Glue Tests

5 08 2012

I have been doing a bit of experimenting with what type of glue to use for the envelopes. I purchased a glue that is suppose to be flexible once set and also can handle extreme temperatures. This sounded really good at the time so I picked some up to give a try. This is a picture of what I bought.

Don’t use this glue. Doesn’t set properly

I fear that I jumped the gun a little with this one. It did not occur to me at the time to think about how this stuff sets. So after the 12 hours that the packaging says to wait for before the glue sets on non-porous materials, the glue still wasn’t dry. I got carried away with life for the next few days and when I came back, most of it still wasn’t dry and the parts that were dry just pealed away.

I did a little bit more research at this point and found that the water in the air is actually the substance that causes super glues to set. Since space blankets are water proof, there was no way that the moisture in the atmosphere was ever going to get inside properly to create a strong join. I also found a reference, lost that one sorry, that said that PE needs to be surface treated before it will take a proper bond when gluing it together. For the next experiment I am going to test some plastic glue I have laying around that comes with a marker that you prime the surface with before applying it. If this fails to work then I am going to try and find a two part epoxy kind of glue that is flexible enough for a balloon envelope but also does not rely on molecules in the atmosphere to set.

For now though, I will go through the process I used to test the glue;

The first thing to do is find out which side of the blanket is the aluminium and which side is the PE. To do this, it is a simple matter of using a sharp knife to scratch a either side of the blanket. The side that the metal scrapes off of is obviously the aluminium side. I then labelled each side for future reference.

Find the metallised side by scratching at each side with a knife, shown here in red. Once found, mark each side with a permanent marker for future reference.

Next, I cut off  two small pieces and labelled both sides of each piece so that I knew which side was the metallised side.
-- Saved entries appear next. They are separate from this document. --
/-- What a message of the shard stream does, at the standby, the receiver of a copy, or the primary. An append for which the
journal has no room is not taken: its sender sends it again. -/
def Node.shardMsg (s : Node) : ShardMsg → Node
  | .append sh part ordinal entry => match s.shard sh, s.follows sh with
    | some x, some p =>
      if ordinal < x.nextOrd part then s.emit (.shard p (.held sh part (x.nextOrd part) s.dev.node))
      else if ordinal == x.nextOrd part && s.appendRoom x then
        (s.pushEntry x part entry).emit (.shard p (.held sh part (ordinal + 1) s.dev.node))
      else s
    | _, _ => s
  | .held sh part next src =>
    if (s.roleIn sh).map (fun r => r.primary == s.dev.node && r.standby == some src) == some true then s.standbyHolds sh part next else s
  | .seal sh gen comps => if (s.follows sh).isSome then s.followSeal sh gen comps else s
  | .persisted sh gen src => s.peerPersisted sh gen src
  | .commit sh gen => match s.closedSeal sh, s.shard sh, s.follows sh with
    | some q, some x, some _ => match s.genOf x.inst gen with
      | some g => if q.gen == gen && q.persisted then s.commitGen x q g else s
      | none => s
    | _, _, _ => s
  | .copyHead sh h => if (s.follows sh).isSome then s.takeHead sh h else s
  | .copySealed sh gen parts => match s.shard sh, s.follows sh with
    | some x, some p => s.formCopy x gen parts p
    | _, _ => s

/-- The receiver's part of a copy ends when it has committed what the source has sealed. -/
def Node.receiverDone (s : Node) (sh : ShardId) (gen : Nat) : Node :=
  match s.peloton.copies.find? fun c => c.id == sh && !c.sending with
  | some c => if ((s.newest sh).map (·.gen)) == some gen then (s.dropCopy c).nameReceiver sh s.dev.node c.becomesPrimary else s
  | none => s

/-- SHARD_STREAM (12 R391, R392). -/
def execShardStream (m : ShardMsg) (s : State) : Result :=
  let n := s.node
  s.settled (if !n.sealUp then n else match m with
    | .copySealed sh gen _ => (n.shardMsg m).receiverDone sh gen
    | .commit sh gen => (n.shardMsg m).receiverDone sh gen
    | _ => n.shardMsg m)

/-! ## Items (13 Table 13.2) -/

/-- 12 R390, R392: the map's entry is set where the shard had none; a node that is new to it becomes a receiver of a copy,
and is named when the copy is valid (notes/assumptions/41.md). -/
def Node.pairShard (s : Node) (sh : ShardId) (primary : Nat) (standby : Option Nat) : Node :=
  let self := s.dev.node
  match s.roleIn sh with
  | none => s.setRole ⟨sh, primary, standby⟩
  | some r =>
    let newStandby := standby.filter fun b => r.standby != some b && b != r.primary
    let recv := fun (b : Bool) => ({ id := sh, peer := r.primary, sending := false, pin := none, becomesPrimary := b } : ShardCopy)
    if r.primary == self then
      let s := if standby.isNone || newStandby.isSome then s.setRole { r with standby := none } else s
      let s := if primary != self then s.startCopy sh primary true else s
      match newStandby with
      | some b => s.startCopy sh b false
      | none => s
    else if primary == self && r.standby == some self then s.setRole ⟨sh, self, standby⟩
    else if primary == self then { s with peloton := { s.peloton with copies := s.peloton.copies ++ [recv true] } }
    else if newStandby == some self then { s with peloton := { s.peloton with copies := s.peloton.copies ++ [recv false] } }
    else s.setRole ⟨sh, primary, standby⟩

/-- SHARD_PAIR (12 R390). -/
def execShardPair (q : Fin 8192) (s : State) : Result :=
  s.runM q 0x3D fun a =>
    let n := s.node
    let sh := shardOfKey (fld (a.item.arg 0) 28 10) (a.item.arg 0)
    let v := a.item.arg 1
    let sb := if bitAt v 31 then some (fld v 16 15) else none
    if sb == some (fld v 0 15) then n.doneM q a (done 0x01D1)
    else (n.pairShard sh (fld v 0 15) sb).doneM q a (done 0)

/-- REPL_SET (12 R398): eight list entries; one with bit 31 set names a replica (notes/assumptions/42.md). -/
def execReplSet (q : Fin 8192) (s : State) : Result :=
  s.runM q 0x3E fun a =>
    let n := s.node
    let o := fld (a.item.arg 0) 27 10
    let first := a.item.arg 0 % 2 ^ 27
    let l := ((List.range 8).map fun i => n.readLe (n.qcfg q).owner (a.item.arg 2 + 4 * i) 4).filter fun e => bitAt e 31
    let r : Repl := { owner := o, first := first, count := a.item.count, primary := a.item.arg 1 % 32768, replicas := l.map (· % 32768), seq := 0 }
    let old := n.peloton.repls.filter fun x => !(x.owner == o && decide (x.first < first + a.item.count) && decide (first < x.first + x.count))
    ({ n with
      peloton := { n.peloton with repls := r :: old }
      mem := { n.mem with replicas := n.mem.replicas.filter fun x => !(x.owner == o && decide (first ≤ x.region ∧ x.region < first + a.item.count)) } }).doneM q a
      (done 0)

/-- A PEL_REQUEST of a kind: done here where this node leads, sent to the leader otherwise. -/
def State.pelRequest (s : State) (q kind : Nat) (f : Node → Admitted → Nat × Node) : Result :=
  s.runM q 0x3F fun a =>
    let n := s.node
    if a.item.arg 0 != kind then n
    else if !n.pelOn then n.doneM q a (done 0)
    else if n.leads then
      let r := f n a
      r.2.doneM q a (done r.1)
    else match (if n.council.contains n.dev.node then n.leaderNow else n.peloton.leader) with
      | some l => (n.tellPel l 6 [kind, a.item.arg 1 % 32768, a.item.arg 2 % 4, a.item.arg 3]).doneM q a (done 0)
      | none => n.doneM q a (done 0)

/-- What this node knows of a node's lending and shards. -/
def Node.lendsAny (s : Node) (x : Nat) : Bool :=
  x == s.dev.node && s.fabric.windows.any fun w => bitAt w.2.flags 0 && w.2.sys && w.2.job == 0 && bitAt w.2.flags 5
def Node.servesAny (s : Node) (x : Nat) : Bool := s.peloton.shardMap.any fun r => r.primary == x || r.standby == some x

/-- PEL_REQUEST JOIN (12 R389). -/
def execPelRequestJoin (q : Fin 8192) (s : State) : Result :=
  s.pelRequest q 1 fun n a =>
    let x := a.item.arg 1 % 32768
    let inc := if x == n.dev.node then n.peloton.incarn else ((n.member x).incarn + 1) % 65536
    (0, n.askJoin x inc (a.item.arg 2 % 4) (x == n.dev.node && bitAt (n.reg .pelCfg) 7))

/-- PEL_REQUEST FUNCTION (12 R397). -/
def execPelRequestFunction (q : Fin 8192) (s : State) : Result :=
  s.pelRequest q 3 fun n a =>
    let x := a.item.arg 1 % 32768
    let f := a.item.arg 2 % 4
    match functionCode f (n.lendsAny x) (n.servesAny x) with
    | 0 => (0, n.ask (held .function x (n.member x).incarn (a.item.arg 3) f))
    | c => (c, n)

/-- PEL_REQUEST LEAVE (12 R394). -/
def execPelRequestLeave (q : Fin 8192) (s : State) : Result :=
  s.pelRequest q 4 fun n a =>
    let x := a.item.arg 1 % 32768
    (0, n.ask (held .leaving x (n.member x).incarn (a.item.arg 3) 0))

/-- PEL_REQUEST SWAP_OUT (12 R396). -/
def execPelRequestSwapOut (q : Fin 8192) (s : State) : Result :=
  s.pelRequest q 5 fun n a =>
    let x := a.item.arg 1 % 32768
    match n.swapCode x (n.lendsAny x) (n.peloton.repls.any fun r => r.primary == x) with
    | 0 => (0, n.swapNode x)
    | c => (c, n)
It is important to glue the two PE sides together and not the metallised sides, or one of each. Otherwise, the join will just peal away due to the weak bond between the PE and the metallised layers.

I then ran a small bead of glue down one side of a PE side of a piece of the blanket and laid the PE side of the other piece on top of that.

Make sure to glue the two PE sides together and not the metallised sides, or even one of each.

After the two pieces were glued together, I sandwiched them between a bunch of books to promote a strong join. After the 12 hour period, when I found out that it hadn’t set, I removed the books and let it sit out for another few days.

Test piece was sandwiched underneath a bunch of book for the initial 12 hour setting time. But, after it didn’t set, the books were removed and it was left for a few days.